▽

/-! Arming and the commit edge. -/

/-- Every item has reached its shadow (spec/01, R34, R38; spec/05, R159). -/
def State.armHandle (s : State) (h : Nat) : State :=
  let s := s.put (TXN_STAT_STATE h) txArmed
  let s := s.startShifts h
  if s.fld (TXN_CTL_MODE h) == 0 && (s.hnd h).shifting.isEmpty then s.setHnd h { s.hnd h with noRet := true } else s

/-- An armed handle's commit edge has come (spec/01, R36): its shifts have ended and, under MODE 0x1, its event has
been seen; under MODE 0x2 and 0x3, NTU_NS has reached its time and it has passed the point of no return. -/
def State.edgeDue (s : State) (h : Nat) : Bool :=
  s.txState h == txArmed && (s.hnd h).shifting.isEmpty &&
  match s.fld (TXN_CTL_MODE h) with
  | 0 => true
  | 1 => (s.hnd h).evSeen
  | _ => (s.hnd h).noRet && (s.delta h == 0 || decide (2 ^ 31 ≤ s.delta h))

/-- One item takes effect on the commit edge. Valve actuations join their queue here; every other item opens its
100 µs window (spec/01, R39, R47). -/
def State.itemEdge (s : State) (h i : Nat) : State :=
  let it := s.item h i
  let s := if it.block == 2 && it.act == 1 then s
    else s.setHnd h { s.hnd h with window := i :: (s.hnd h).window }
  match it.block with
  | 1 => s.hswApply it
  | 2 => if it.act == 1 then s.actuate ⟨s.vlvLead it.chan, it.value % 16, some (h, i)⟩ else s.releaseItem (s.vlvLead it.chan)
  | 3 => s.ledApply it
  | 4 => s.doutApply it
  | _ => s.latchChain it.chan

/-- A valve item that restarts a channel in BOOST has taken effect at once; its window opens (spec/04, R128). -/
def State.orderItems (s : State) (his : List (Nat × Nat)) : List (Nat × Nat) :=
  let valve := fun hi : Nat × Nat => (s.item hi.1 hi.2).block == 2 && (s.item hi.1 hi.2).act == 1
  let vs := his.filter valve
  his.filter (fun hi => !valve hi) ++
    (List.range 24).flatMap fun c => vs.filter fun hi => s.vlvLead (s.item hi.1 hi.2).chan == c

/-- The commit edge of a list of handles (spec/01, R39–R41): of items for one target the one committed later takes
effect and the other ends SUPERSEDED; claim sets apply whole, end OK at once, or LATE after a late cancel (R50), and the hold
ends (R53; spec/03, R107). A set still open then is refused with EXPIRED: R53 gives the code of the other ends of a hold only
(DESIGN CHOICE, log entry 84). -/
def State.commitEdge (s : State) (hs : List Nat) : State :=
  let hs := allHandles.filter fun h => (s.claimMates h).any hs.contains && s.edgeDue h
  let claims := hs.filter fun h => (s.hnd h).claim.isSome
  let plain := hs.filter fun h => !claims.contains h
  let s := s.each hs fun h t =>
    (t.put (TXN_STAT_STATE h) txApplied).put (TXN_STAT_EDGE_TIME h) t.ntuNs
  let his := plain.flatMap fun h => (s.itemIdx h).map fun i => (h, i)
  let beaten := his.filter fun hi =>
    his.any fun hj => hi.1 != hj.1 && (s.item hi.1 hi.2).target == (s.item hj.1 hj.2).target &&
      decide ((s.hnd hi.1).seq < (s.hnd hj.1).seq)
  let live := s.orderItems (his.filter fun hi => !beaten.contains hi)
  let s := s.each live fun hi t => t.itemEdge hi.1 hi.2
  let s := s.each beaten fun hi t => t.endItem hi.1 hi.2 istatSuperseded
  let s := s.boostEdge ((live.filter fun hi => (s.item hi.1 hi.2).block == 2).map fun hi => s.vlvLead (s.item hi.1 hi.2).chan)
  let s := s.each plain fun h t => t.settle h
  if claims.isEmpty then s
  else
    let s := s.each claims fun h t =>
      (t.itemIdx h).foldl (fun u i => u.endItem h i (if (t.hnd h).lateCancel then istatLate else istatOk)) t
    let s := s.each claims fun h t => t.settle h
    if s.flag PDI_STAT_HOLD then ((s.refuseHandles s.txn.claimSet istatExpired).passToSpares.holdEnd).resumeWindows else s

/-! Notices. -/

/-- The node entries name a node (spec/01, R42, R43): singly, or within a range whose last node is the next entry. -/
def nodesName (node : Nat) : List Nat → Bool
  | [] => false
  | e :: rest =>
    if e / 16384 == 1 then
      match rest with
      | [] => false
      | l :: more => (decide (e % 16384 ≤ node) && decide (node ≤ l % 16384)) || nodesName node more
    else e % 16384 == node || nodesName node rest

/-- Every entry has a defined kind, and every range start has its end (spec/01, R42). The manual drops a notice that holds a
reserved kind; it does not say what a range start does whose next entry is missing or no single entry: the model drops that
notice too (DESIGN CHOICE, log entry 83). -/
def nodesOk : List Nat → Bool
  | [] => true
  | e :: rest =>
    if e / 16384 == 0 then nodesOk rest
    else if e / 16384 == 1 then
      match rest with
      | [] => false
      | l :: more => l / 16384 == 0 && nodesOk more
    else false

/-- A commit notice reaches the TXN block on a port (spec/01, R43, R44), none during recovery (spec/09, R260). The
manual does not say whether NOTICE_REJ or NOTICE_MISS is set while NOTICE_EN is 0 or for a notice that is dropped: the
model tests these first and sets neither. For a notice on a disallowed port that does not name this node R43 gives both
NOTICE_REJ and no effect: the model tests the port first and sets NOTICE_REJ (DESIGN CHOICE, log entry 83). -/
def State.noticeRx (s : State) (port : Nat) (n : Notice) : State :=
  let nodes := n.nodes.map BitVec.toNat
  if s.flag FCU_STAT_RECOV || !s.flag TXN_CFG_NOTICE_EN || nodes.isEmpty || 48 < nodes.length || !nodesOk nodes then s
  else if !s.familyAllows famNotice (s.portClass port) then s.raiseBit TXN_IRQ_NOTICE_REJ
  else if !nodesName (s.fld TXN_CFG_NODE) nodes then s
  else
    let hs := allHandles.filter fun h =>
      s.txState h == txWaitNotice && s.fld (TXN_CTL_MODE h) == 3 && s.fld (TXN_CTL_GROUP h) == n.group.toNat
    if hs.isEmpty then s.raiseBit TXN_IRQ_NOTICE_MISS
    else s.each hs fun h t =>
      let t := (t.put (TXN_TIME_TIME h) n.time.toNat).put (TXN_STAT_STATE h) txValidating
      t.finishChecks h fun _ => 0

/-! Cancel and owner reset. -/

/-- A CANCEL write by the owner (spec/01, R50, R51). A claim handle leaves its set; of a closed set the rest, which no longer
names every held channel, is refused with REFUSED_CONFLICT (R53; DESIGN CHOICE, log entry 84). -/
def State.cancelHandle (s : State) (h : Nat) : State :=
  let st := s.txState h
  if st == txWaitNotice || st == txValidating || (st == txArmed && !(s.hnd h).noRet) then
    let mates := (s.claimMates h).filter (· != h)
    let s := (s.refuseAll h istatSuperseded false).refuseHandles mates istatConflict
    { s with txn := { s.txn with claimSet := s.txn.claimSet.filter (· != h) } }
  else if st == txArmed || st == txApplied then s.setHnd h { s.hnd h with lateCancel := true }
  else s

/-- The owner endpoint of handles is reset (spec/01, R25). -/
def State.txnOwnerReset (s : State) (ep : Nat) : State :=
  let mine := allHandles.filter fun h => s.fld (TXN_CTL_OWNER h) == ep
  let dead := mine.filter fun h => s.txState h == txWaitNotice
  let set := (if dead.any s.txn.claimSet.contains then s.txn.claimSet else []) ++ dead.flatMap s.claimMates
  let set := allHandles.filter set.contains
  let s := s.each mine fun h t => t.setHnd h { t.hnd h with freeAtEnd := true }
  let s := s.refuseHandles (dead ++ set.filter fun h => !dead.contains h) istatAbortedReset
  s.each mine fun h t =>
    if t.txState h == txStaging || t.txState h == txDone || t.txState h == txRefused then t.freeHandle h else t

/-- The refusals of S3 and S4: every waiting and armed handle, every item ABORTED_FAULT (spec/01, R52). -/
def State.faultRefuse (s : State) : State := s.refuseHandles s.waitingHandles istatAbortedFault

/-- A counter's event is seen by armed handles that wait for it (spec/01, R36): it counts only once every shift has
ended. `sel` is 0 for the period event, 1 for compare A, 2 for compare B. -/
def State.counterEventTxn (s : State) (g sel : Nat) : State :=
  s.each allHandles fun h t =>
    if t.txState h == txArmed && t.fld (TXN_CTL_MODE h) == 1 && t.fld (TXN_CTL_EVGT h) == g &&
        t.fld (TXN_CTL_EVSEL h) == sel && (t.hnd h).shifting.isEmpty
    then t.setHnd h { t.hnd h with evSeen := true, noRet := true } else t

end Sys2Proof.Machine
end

△

_Exercise prompt_
Using the entries above, extract exactly the span from the line with "let s := s.startShifts h" to the line with "31 ≤ s.delta h))", both lines included; leave out everything else.

_Answer space_
  let s := s.startShifts h
  if s.fld (TXN_CTL_MODE h) == 0 && (s.hnd h).shifting.isEmpty then s.setHnd h { s.hnd h with noRet := true } else s

/-- An armed handle's commit edge has come (spec/01, R36): its shifts have ended and, under MODE 0x1, its event has
been seen; under MODE 0x2 and 0x3, NTU_NS has reached its time and it has passed the point of no return. -/
def State.edgeDue (s : State) (h : Nat) : Bool :=
  s.txState h == txArmed && (s.hnd h).shifting.isEmpty &&
  match s.fld (TXN_CTL_MODE h) with
  | 0 => true
  | 1 => (s.hnd h).evSeen
  | _ => (s.hnd h).noRet && (s.delta h == 0 || decide (2 ^ 31 ≤ s.delta h))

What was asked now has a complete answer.